Watson buys paw wax at the pet store and rubs it on her dog’s paws in the summertime to protect the pads on hot surfaces.
Something else that many people don’t think about is safety around summer cookouts.
“Be careful that dogs don’t get a hold of food they shouldn’t eat,” Dr. Kahuda said, citing chicken wings and items such as raisins and grapes, which can be fatally toxic for dogs.
She said that every year around the Fourth of July, she gets calls asking for anti-anxiety pills for dogs that are deathly afraid of fireworks.
“We do not recommend that you give a dog anti-anxiety pills for the first time during a fireworks show,” she said. “That needs to be practiced, and we recommend you try the pills on your dog or cat several months, or at least weeks, in advance.”
The same goes for those summertime pop-up thunderstorms. Many dogs fear the sound of thunder.
Sunburn is sometimes seen in pets with light coats or very short hair. Dr. Kahuda said that contrary to what many people believe, all dogs shouldn’t have their hair shaved down in the summer.
“Talk to a vet,” she said. “Some dogs do not need to be shaved, even though you think they have too thick of a coat.

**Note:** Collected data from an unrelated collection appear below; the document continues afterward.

-- ==== Sys2Proof/Laws/KeepSearchRows.lean ====
section
/-! SUPPORT. What the operations of Machine/SearchRows.lean may touch. -/

namespace Sys2Proof.Machine

open Sys2Proof

theorem execSearch_agree {L s0 dom ring s t} (he : execSearch dom ring s = .next t) (hL : [.freshCount, .regs, .linkOut, .mem, .rings, .sched, .colls, .parts, .pages, .ras, .fabric, .flash, .link, .emb, .nb] ⊆ L) (h : Agree L s0 s) : Agree L s0 t := by
  unfold execSearch at he
  refine node_agree he (fun u hu => ?_) h
  show Agree L s0 _
  refine State.takeOp_agree (sub hL (by decide)) ?_
  exact hu

theorem execAbort_agree {L s0 dom ring s t} (he : execAbort dom ring s = .next t) (hL : [.freshCount, .regs, .linkOut, .mem, .rings, .sched, .colls, .parts, .pages, .ras, .fabric, .flash, .link, .emb, .nb] ⊆ L) (h : Agree L s0 s) : Agree L s0 t := by
  unfold execAbort at he
  refine node_agree he (fun u hu => ?_) h
  show Agree L s0 _
  refine State.takeOp_agree (sub hL (by decide)) ?_
  exact hu

theorem execRouteWalk_agree {L s0 sid s t} (he : execRouteWalk sid s = .next t) (hL : [.freshCount, .regs, .linkOut, .mem, .rings, .sched, .pages, .ras, .fabric, .flash, .link, .nb] ⊆ L) (h : Agree L s0 s) : Agree L s0 t := by
  unfold execRouteWalk at he
  refine node_agree he (fun u hu => ?_) h
  show Agree L s0 _
  refine State.sliceEnds_agree (sub hL (by decide)) ?_ ?_
  · intro t1_0 t1_1 h1_0
    show Agree L s0 _
    refine State.endRouteWalk_agree (sub hL (by decide)) ?_
    exact h1_0
  · exact hu

theorem execTableBuild_agree {L s0 sid s t} (he : execTableBuild sid s = .next t) (hL : [.freshCount, .regs, .sched, .flash] ⊆ L) (h : Agree L s0 s) : Agree L s0 t := by
  unfold execTableBuild at he
  refine node_agree he (fun u hu => ?_) h
  show Agree L s0 _
  refine State.sliceEnds_agree (sub hL (by decide)) ?_ ?_
  · intro t1_0 t1_1 h1_0
    show Agree L s0 _
    refine State.endTableBuild_agree (sub hL (by decide)) ?_
    exact h1_0
  · exact hu

theorem execEscalatedRebuild_agree {L s0 sid s t} (he : execEscalatedRebuild sid s = .next t) (hL : [.freshCount, .regs, .sched, .flash] ⊆ L) (h : Agree L s0 s) : Agree L s0 t := by
  unfold execEscalatedRebuild at he
  refine node_agree he (fun u hu => ?_) h
  show Agree L s0 _
  refine State.sliceEnds_agree (sub hL (by decide)) ?_ ?_
  · intro t1_0 t1_1 h1_0
    show Agree L s0 _
    refine State.endRebuild_agree (sub hL (by decide)) ?_
    exact h1_0
  · exact hu

theorem execProbeHold_agree {L s0 coll part s t} (he : execProbeHold coll part s = .next t) (hL : [.sched] ⊆ L) (h : Agree L s0 s) : Agree L s0 t := by
  unfold execProbeHold at he
  refine node_agree he (fun u hu => ?_) h
  show Agree L s0 _
  refine State.atWindow_agree ?_ ?_
  · intro t1_0 h1_0
    show Agree L s0 _
    refine State.passesOf_agree (sub hL (by decide)) ?_
    exact h1_0
  · exact hu

theorem execSketchPass_agree {L s0 sid s t} (he : execSketchPass sid s = .next t) (hL : [.regs, .sched, .flash] ⊆ L) (h : Agree L s0 s) : Agree L s0 t := by
  unfold execSketchPass at he
  refine node_agree he (fun u hu => ?_) h
  show Agree L s0 _
  refine State.sliceEnds_agree (sub hL (by decide)) ?_ ?_
  · intro t1_0 t1_1 h1_0
    show Agree L s0 _
    refine State.endSketchPass_agree (sub hL (by decide)) ?_
    exact h1_0
  · exact hu

theorem execCodePass_agree {L s0 sid s t} (he : execCodePass sid s = .next t) (hL : [.regs, .sched, .flash] ⊆ L) (h : Agree L s0 s) : Agree L s0 t := by
  unfold execCodePass at he
  refine node_agree he (fun u hu => ?_) h
  show Agree L s0 _
  refine State.sliceEnds_agree (sub hL (by decide)) ?_ ?_
  · intro t1_0 t1_1 h1_0
    show Agree L s0 _
    refine State.endCodePass_agree (sub hL (by decide)) ?_
    exact h1_0
  · exact hu

theorem execSideSlice_agree {L s0 sid s t} (he : execSideSlice sid s = .next t) (hL : [.regs, .sched, .flash] ⊆ L) (h : Agree L s0 s) : Agree L s0 t := by
  unfold execSideSlice at he
  refine node_agree he (fun u hu => ?_) h
  show Agree L s0 _
  refine State.sliceEnds_agree (sub hL (by decide)) ?_ ?_
  · intro t1_0 t1_1 h1_0
    show Agree L s0 _
    refine State.endSideSlice_agree (sub hL (by decide)) ?_
    exact h1_0
  · exact hu

theorem execLocalSelect_agree {L s0 sid s t} (he : execLocalSelect sid s = .next t) (hL : [.regs, .linkOut, .mem, .rings, .sched, .pages, .ras, .fabric, .flash, .link, .nb] ⊆ L) (h : Agree L s0 s) : Agree L s0 t := by
  unfold execLocalSelect at he
  refine node_agree he (fun u hu => ?_) h
  show Agree L s0 _
  refine State.sliceEnds_agree (sub hL (by decide)) ?_ ?_
  · intro t1_0 t1_1 h1_0
    show Agree L s0 _
    refine State.endLocalSelect_agree (sub hL (by decide)) ?_
    exact h1_0
  · exact hu

theorem execRerankReadIssue_agree {L s0 job s t} (he : execRerankReadIssue job s = .next t) (hL : [.sched] ⊆ L) (h : Agree L s0 s) : Agree L s0 t := by
  unfold execRerankReadIssue at he
  refine node_agree he (fun u hu => ?_) h
  show Agree L s0 _
  refine State.issueOf_agree (sub hL (by decide)) ?_
  exact hu

theorem execPlaneRead_agree {L s0 job cand channel step retries s t} (he : execPlaneRead job cand channel step retries s = .next t) (hL : [.regs, .mem, .sched, .ras, .flash] ⊆ L) (h : Agree L s0 s) : Agree L s0 t := by
  unfold execPlaneRead at he
  refine node_agree he (fun u hu => ?_) h
  show Agree L s0 _
  refine Agree.ite ?_ ?_
  · refine State.readFault_agree (sub hL (by decide)) ?_
    refine State.planeRead_agree (sub hL (by decide)) ?_
    exact hu
  · exact hu

theorem execThresholdAdjust_agree {L s0 channel lun bin up s t} (he : execThresholdAdjust channel lun bin up s = .next t) (hL : [.flash] ⊆ L) (h : Agree L s0 s) : Agree L s0 t := by
  unfold execThresholdAdjust at he
  refine node_agree he (fun u hu => ?_) h
  show Agree L s0 _
  refine State.adjust_agree (sub hL (by decide)) ?_
  exact hu

theorem execRerank_agree {L s0 sid s t} (he : execRerank sid s = .next t) (hL : [.freshCount, .regs, .sched, .flash] ⊆ L) (h : Agree L s0 s) : Agree L s0 t := by
  unfold execRerank at he
  refine node_agree he (fun u hu => ?_) h
  show Agree L s0 _
  refine State.sliceEnds_agree (sub hL (by decide)) ?_ ?_
  · intro t1_0 t1_1 h1_0
    show Agree L s0 _
    refine State.endRerank_agree (sub hL (by decide)) ?_
    exact h1_0
  · exact hu

theorem execShareRequest_agree {L s0 src req s t} (he : execShareRequest src req s = .next t) (hL : [.freshCount, .regs, .sched, .ras, .fabric] ⊆ L) (h : Agree L s0 s) : Agree L s0 t := by
  unfold execShareRequest at he
  refine node_agree he (fun u hu => ?_) h
  show Agree L s0 _
  refine State.fromPeer_agree (sub hL (by decide)) ?_ ?_
  · intro t1_0 h1_0
    show Agree L s0 _
    refine State.arriveShare_agree (sub hL (by decide)) ?_
    exact h1_0
  · exact hu

theorem execPartialMsg_agree {L s0 msg s t} (he : execPartialMsg msg s = .next t) (hL : [.regs, .sched, .fabric] ⊆ L) (h : Agree L s0 s) : Agree L s0 t := by
  unfold execPartialMsg at he
  refine node_agree he (fun u hu => ?_) h
  show Agree L s0 _
  refine State.fromPeer_agree (sub hL (by decide)) ?_ ?_
  · intro t1_0 h1_0
    show Agree L s0 _
    refine State.receivePartial_agree (sub hL (by decide)) ?_
    exact h1_0
  · exact hu

theorem execFanInMerge_agree {L s0 sid s t} (he : execFanInMerge sid s = .next t) (hL : [.regs, .linkOut, .mem, .rings, .sched, .pages, .ras, .fabric, .flash, .link, .nb] ⊆ L) (h : Agree L s0 s) : Agree L s0 t := by
  unfold execFanInMerge at he
  refine node_agree he (fun u hu => ?_) h
  show Agree L s0 _
  refine State.sliceEnds_agree (sub hL (by decide)) ?_ ?_
  · intro t1_0 t1_1 h1_0
    show Agree L s0 _
    refine State.endFanIn_agree (sub hL (by decide)) ?_
    exact h1_0
  · exact hu

theorem execShareWaitTimeout_agree {L s0 lookup n s t} (he : execShareWaitTimeout lookup n s = .next t) (hL : [.freshCount, .regs, .sched, .ras, .fabric, .emb] ⊆ L) (h : Agree L s0 s) : Agree L s0 t := by
  unfold execShareWaitTimeout at he
  refine node_agree he (fun u hu => ?_) h
  show Agree L s0 _
  refine State.shareTimeout_agree (sub hL (by decide)) ?_
  exact hu

end Sys2Proof.Machine
end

They expel heat through panting, so shaving them down may not be necessary.”
Watson uses coconut oil for sunscreen on her pets.
“Coconut oil is a more natural way to screen pets from the blistering sun,” she said.
What is uncomfortable for us will also be uncomfortable for our dog and cat.
“Make sure they have plenty of water, and just keep an eye on them when it is too hot. Use common sense,” Dr. Kahuda said.